I must say that I have a very hard time squeezing a 500V2 down to the size of a USB stick with an ISO file burned to it, so it makes sense going for the software route.

With a bootable and installable ISO image you have a lot more freedom in how and where you install the IPO.

[peace]
 
We are very much on the SMB side of things and would not be in favor of the 500V2 going away. Hopefully they keep it around.
 
in the near to distant future" - well if it 'distant future' then its pretty well a certainty. Avaya have been pushing the software only idea for years, and then continually add the 'but only on this particular HP/Dell server platform' caveat. And then always with some gateway for those pesky non-SIP telephone line things. IP500 still has some life in it though a replacement/refresh would be nice.
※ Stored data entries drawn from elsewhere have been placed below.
/-- ROUND_END (R241): after RND seconds the missed meters enter the retry list of the next round. -/
def execRoundEnd (p : Fin 4) (s : State) : Out :=
  .next (s.run (fun s =>
    let x := s.link p
    if s.isMaster p ∧ x.roundAt + s.get (R.PLK_SCH_RND p) * ticksPerSec ≤ s.now then
      let r := s.missRounds p (s.get (R.PLK_SCH_RETRY p)) x.missed
      r.2.putLink p { r.2.link p with
        retry := x.retry ++ r.1.filter (fun m => !(x.retry.contains m)),
        missed := [], nacked := [], roundAt := s.now }
    else s))

/-- A miss counted (R232, R233): the meter's MOD falls by one step, not below MINMOD; a poll counts as one (R252). -/
def State.countMiss (s : State) (p : Nat) (w : Await) (poll : Bool) : State :=
  let t := (s.bump (R.PLK_CNT1_MISSED p)).readCandidates w.meter
  match t.dirFind w.meter with
  | none => t
  | some i => t.putStat i ((if poll then [t.stat16 i 72] else []) ++
      [(77, [BitVec.ofNat 8 (t.stat77 i 0 2 (max (t.get (R.PLK_MOD_MINMOD p)) (t.entryMod p i - 1)))])])

/-- A miss of a poll (R232, R233, R241). -/
def State.missPoll (s : State) (p : Nat) (w : Await) : State :=
  let x := s.link p
  (s.putLink p { x with missed := if x.missed.contains w.meter then x.missed else x.missed ++ [w.meter] }).countMiss p w true

/-- A try of a DOWN exchange that failed (R248): after RETRY of them the failure is reported and the message stays queued. -/
def State.failDown (s : State) (p slot : Nat) : State :=
  match s.sup.dls.find? (fun m => decide (m.slot = slot)) with
  | none => s
  | some m =>
    let n := m.tries + 1
    let fail := decide (s.get (R.PLK_SCH_RETRY p) < n) && !m.failed
    let m' : DlMsg := { m with tries := n, tried := s.now, failed := m.failed || fail }
    let t := { s with sup := { s.sup with dls := s.sup.dls.map (fun e => if e.slot = slot then m' else e) } }
    if fail then t.raise 0x0A02 10 1 [(0, 4, m.meter), (4, 4, m.id)] else t

/-- A slot missed. -/
def State.missSlot (s : State) (p : Nat) (w : Await) : State :=
  match w.kind with
  | .down k => (s.countMiss p w false).failDown p k
  | _ => s.missPoll p w

/-- The predicted crossing that ends the first half-cycle of a slot (R232), once the slot's own crossing is the predicted one or decided. -/
def State.slotCrossing (s : State) (p : Nat) (w : Await) : Int :=
  s.crossing p + (if w.start = s.halfCycle p then ((s.zcx (s.zsrc p)).lock.map (fun l => l.2.2)).getD 0 else 0)

/-- A tick that starts at `z` comes after the deadline tick of a slot (R232). -/
def State.slotPast (s : State) (p : Nat) (w : Await) (z : Int) : Bool :=
  decide (w.start + 1 < s.halfCycle p) ||
    (decide (w.start ≤ s.halfCycle p) && decide (s.slotCrossing p w ≤ z))

/-- Whether an awaited slot has become a miss (R232, R51, R52): in the commit phase of its deadline tick or of a later one without a sync seen
in time, or once the slot is over with no frame passed. -/
def State.slotOver (s : State) (p : Nat) (w : Await) : Bool :=
  let x := s.plcPort p
  if w.seen then decide (w.start + w.len ≤ s.halfCycle p) && decide (x.inbox = none) && decide (x.rx = none) && decide (x.done = [])
  else decide (s.phase = .commit) && s.slotPast p w (s.instant + s.tickSpan)

/-- SLOT_TIMEOUT (R232): the first awaited slot becomes a miss. -/
def execSlotTimeout (p : Fin 4) (s : State) : Out :=
  .next (s.run (fun s =>
    let x := s.link p
    match x.slots with
    | [] => s
    | w :: rest =>
      if s.slotOver p w then ((s.putLink p { x with slots := rest }).missSlot p w).endSweep p else s))

/-- A sync detected now is seen in a capture phase: that marks the slot in which its frame started, when the capture phase is no later than the
slot's deadline tick (R51, R232). -/
def State.markSeen (s : State) (p : Nat) : State :=
  match (s.plcPort p).rx with
  | none => s
  | some r =>
    let x := s.link p
    let z := if s.phase = .capture then s.instant else s.instant + s.tickSpan
    s.putLink p { x with slots := x.slots.map (fun w =>
      if w.start = r.hc ∧ s.slotPast p w z = false then { w with seen := true } else w) }

/-- PLC_SYNC_DETECT (R211, R212, R217, R232): the deviation of burst 0 from its expected start in ns, the gain set on P0 and P1, and the mean
square over P2 and P3. -/
def execPlcSyncDetect (p : Fin 4) (dev : Int) (gain : Fin 8) (ref : Nat) (s : State) : Out :=
  .next (s.receive (.plcSyncDetect p dev gain ref) (fun s =>
    let t := s.plcSync p dev gain ref
    if (s.plcPort p).rx.isNone then t.markSeen p else t))

/-- A frame abandoned or READY lost during a train (R242): the train ends; slots not started go back to the head of the retry
list; one under way is a miss. -/
def State.endTrain (s : State) (p : Nat) : State :=
  if s.isMaster p then
    let x := s.link p
    let n := s.halfCycle p
    let ahead := x.slots.filter (fun w => decide (n ≤ w.start))
    let began := x.slots.filter (fun w => decide (w.start < n))
    let ms := (ahead.filter (fun w => match w.kind with | .down _ => false | _ => true)).map Await.meter
    began.foldl (fun t w => t.missSlot p w)
      (s.putLink p { x with
        slots := [], sendq := [], joins := none, rjoin := none, rdisc := false, greeted := false,
        retry := ms ++ x.retry.filter (fun m => !(ms.contains m)) })
  else s.putLink p { s.link p with sendq := [] }

/-- PLC_FRAME_ABORT (R216, R242) on a port that is not READY any more. -/
def State.abortPort (s : State) (p : Nat) : State :=
  let r := s.plcAbort p
  (r.2.putPlc p { r.2.plcPort p with inbox := none }).endTrain p

/-! ### Trains -/

/-- A pointer that names no message of its meter is written to 0 when the meter is served (R329). -/
def dlsAddr (slot : Nat) : Nat := 0x380000 + 256 * slot

/-- The messages of a meter, oldest first (R328). -/
def State.dlsOf (s : State) (meter : Nat) : List DlMsg := s.sup.dls.filter (fun m => decide (m.meter = meter))

/-- Bytes 64-69 of a meter's entry set to its first message and their count (R248, R328, R329). -/
def State.syncDown (s : State) (meter : Nat) : State :=
  let s := s.readCandidates meter
  match s.dirFind meter with
  | none => s
  | some i =>
    let ms := s.dlsOf meter
    let p := (ms.head?.map (fun m => dlsAddr m.slot)).getD 0
    if s.dirNat i 64 4 = p ∧ s.dirNat i 68 2 = ms.length then s else s.fwDir 8 ⟨meter, p, 0, ms.length⟩

/-- Messages dropped from the store by `keep`. -/
def State.keepDls (s : State) (keep : DlMsg → Bool) : State :=
  let l := s.sup.dls.filter keep
  ({ s with sup := { s.sup with dls := l } }).set R.SUP_DLS_USED l.length

/-- The order in which a master takes meters (R241): the round's retry list, then the sweep. -/
def State.pollOrder (s : State) (p : Nat) : List Nat :=
  let x := s.link p
  let re := x.retry.filterMap (fun m => (s.dirFind m).filter (fun i => (s.polledFrom p i).head? = some i))
  let sw := if s.on (R.PLK_STAT_SWEEP p) then (s.polledFrom p x.cursor).filter (fun i => !(re.contains i)) else []
  re ++ sw

/-- The entries of the next train: up to TRAIN direct meters of the first one's MOD class, in order; a relayed meter alone. -/
def State.trainEntries (s : State) (p : Nat) : List Nat :=
  match s.pollOrder p with
  | [] => []
  | i :: t =>
    if s.relayAddr i ≠ 0 then [i]
    else
      let m := s.entryMod p i
      (i :: t.takeWhile (fun j => decide (s.relayAddr j = 0 ∧ s.entryMod p j = m))).take (s.get (R.PLK_SCH_TRAIN p))

/-- The acknowledgements that a POLL takes (R234, R238, R244): oldest first, of direct meters, or of meters behind `relay`. -/
def State.pollAcks (s : State) (p : Nat) (relay : Option Nat) : List (Nat × Nat) :=
  let lim := if s.plcClass p = 1 then 15 else 11
  ((s.link p).acks.filter (fun a =>
    match s.byAddr p a.1 with
    | none => decide (relay = none)
    | some i => decide (s.relayAddr i = relay.getD 0))).take lim

/-- The body of a POLL (R234). -/
def pollBody (seq : Nat) (ents : List (Nat × Nat)) (acks : List (Nat × Nat)) : List Byte :=
  [BitVec.ofNat 8 seq, BitVec.ofNat 8 (ents.length + 16 * acks.length)] ++
    ents.flatMap (fun e => leBytes 2 e.1 ++ [BitVec.ofNat 8 e.2]) ++
    acks.flatMap (fun a => leBytes 2 a.1 ++ [BitVec.ofNat 8 a.2])

/-- The slots of a direct POLL whose last half-cycle is `h` (R235). -/
def State.directSlots (s : State) (p mod rmax : Nat) (map1 : Nat → Bool) : Nat → List Nat → List Await
  | _, [] => []
  | h, i :: t =>
    let len := s.dataBursts p mod rmax
    {
      meter := s.dirMeter i, addr := s.shortAddr i, start := h, len := len,
      kind := if map1 i then .map else .poll } :: s.directSlots p mod rmax map1 (h + len) t

/-- The link state after a train: its entries leave the retry list and the sweep, and the acknowledgements sent their list. -/
def State.afterTrain (s : State) (p : Nat) (is : List Nat) (acks : List (Nat × Nat)) (slots : List Await) : State :=
  let x := s.link p
  let ms := is.map s.dirMeter
  let re := x.retry.filterMap s.dirFind
  let swept := is.filter (fun i => !(re.contains i))
  let cur := match swept.getLast? with
    | some i => i + 1
    | none => x.cursor
  let last := slots.foldl (fun a w => max a (w.start + w.len)) x.free
  let t := s.putLink p { x with
    cursor := cur, retry := x.retry.filter (fun m => !(ms.contains m)), slots := slots, seq := (x.seq + 1) % 256,
    acks := x.acks.filter (fun a => !(acks.contains a)), trains := x.trains + 1, free := last }
  let t := (t.wrapBy (R.PLK_CNT0_POLLED p) is.length).set (R.PLK_STAT_LEFT p) (t.get (R.PLK_STAT_LEFT p) - swept.length)
  is.foldl (fun t i => t.syncDown (s.dirMeter i)) t

/-- An acknowledgement-only POLL (R234, R242, R244).  It has no entry to take its MOD from: DESIGN CHOICE (assumption 111), the lowest MOD of the
meters that it acknowledges. -/
def State.ackTrain (s : State) (p : Nat) (relay : Option Nat) : State :=
  let acks := s.pollAcks p relay
  if acks.isEmpty then s
  else
    let mod := acks.foldl (fun m a => match s.byAddr p a.1 with | some i => min m (s.entryMod p i) | none => m) 3
    let r := s.masterSend p mod (s.masterHead p 1 relay ++ pollBody (s.link p).seq [] acks)
    match r.1 with
    | none => r.2
    | some _ => r.2.afterTrain p [] acks []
Stuck in a never ending cycle of file copying.
 
It's been on the cards for a while. Avaya are not a hardware vendor. They write software. Software = $$$, hardware = PITA

ACSS - SME
General Geek

 
I think they need to keep the hardware side of the company alive until their software is as reliable as their hardware is. Their name recognition (Avaya) isn't nearly as strong as it was in the AT&T/Lucent Technologies era, and removing it from the daily view of users will spell the end of whatever is left of Avaya.
 
They want to be a Cisco and will get their butts handed to them on a plate. SMB is what Avaya is best suited for in the non-server arena. Going only server will ruin them. NEC and Panasonic will benefit greatly.
 
Looked at an IP500v2 on a few roadmaps with other things today. I doubt it is going away anytime soon.

 
I think it will get a refresh. More power, faster NICs... There is really a need for a chassis that can hold hardware ports.
 
I've heard that there is a 500v3 in the works somewhere in the Avaya developer basement with Embedded Voicemail Pro.... Don't ask where I heard that....
 
It would be a fairly easy mod. Just double up ont he chassis and slip in a PC system board and a disk drive.
 
The chassis has enough free space to integrate a more powerful cpu. I would like to see the chassis either one ore two rack units but not something in between.
 
I never felt the system to be under-powered. Manager is snappy and reboot times are typically less than 2 min. On the other hand I haven't installed the system for more than 75 users. The embedded VM pro sounds interesting. Just as long as they use solid state storage and no spindle drives.
 
Having dealt with so many UC Module issues, I don't have a ton of faith in an embedded VM Pro.. We'll see though.
 
It had a spindle drive and a proprietary Linux OS though didn't it? (never used it btw)
 
Wouldn't surprise me. Everything is headed IP. As well as SIP Trunking. You cant even buy a new PRI from AT&T in my area. SIP is the way we are headed unfortunately. Get used to it.
 
Nothing wrong with SIP, overhere all fixed ISDN connections are in the process to be replaced with SIP to ISDN boxes and they are as reliable as fixed SIP.
In respect to the IP500v2 chassis I would not be surprised if there is a new box coming but most customers want a box and not a server so it will be something in between as a compromis.
All in one and only licenses to buy to get the most out of it, that is how the money is earned nowadays, RTU licensing most likely on a yearly base like MS Office 365.
There is one thing I would really like to have : a decent VPN solution in it to connect to any high level VPN concentator and not only the Avaya box. Just another license maybe?
 
Well that already exists, but the system generated VPN sucks, think the processor struggles doing that on top of being an IPO :)

 
That is why I wrote "a decent VPN solution"[smile] what we have now isn't really reliable.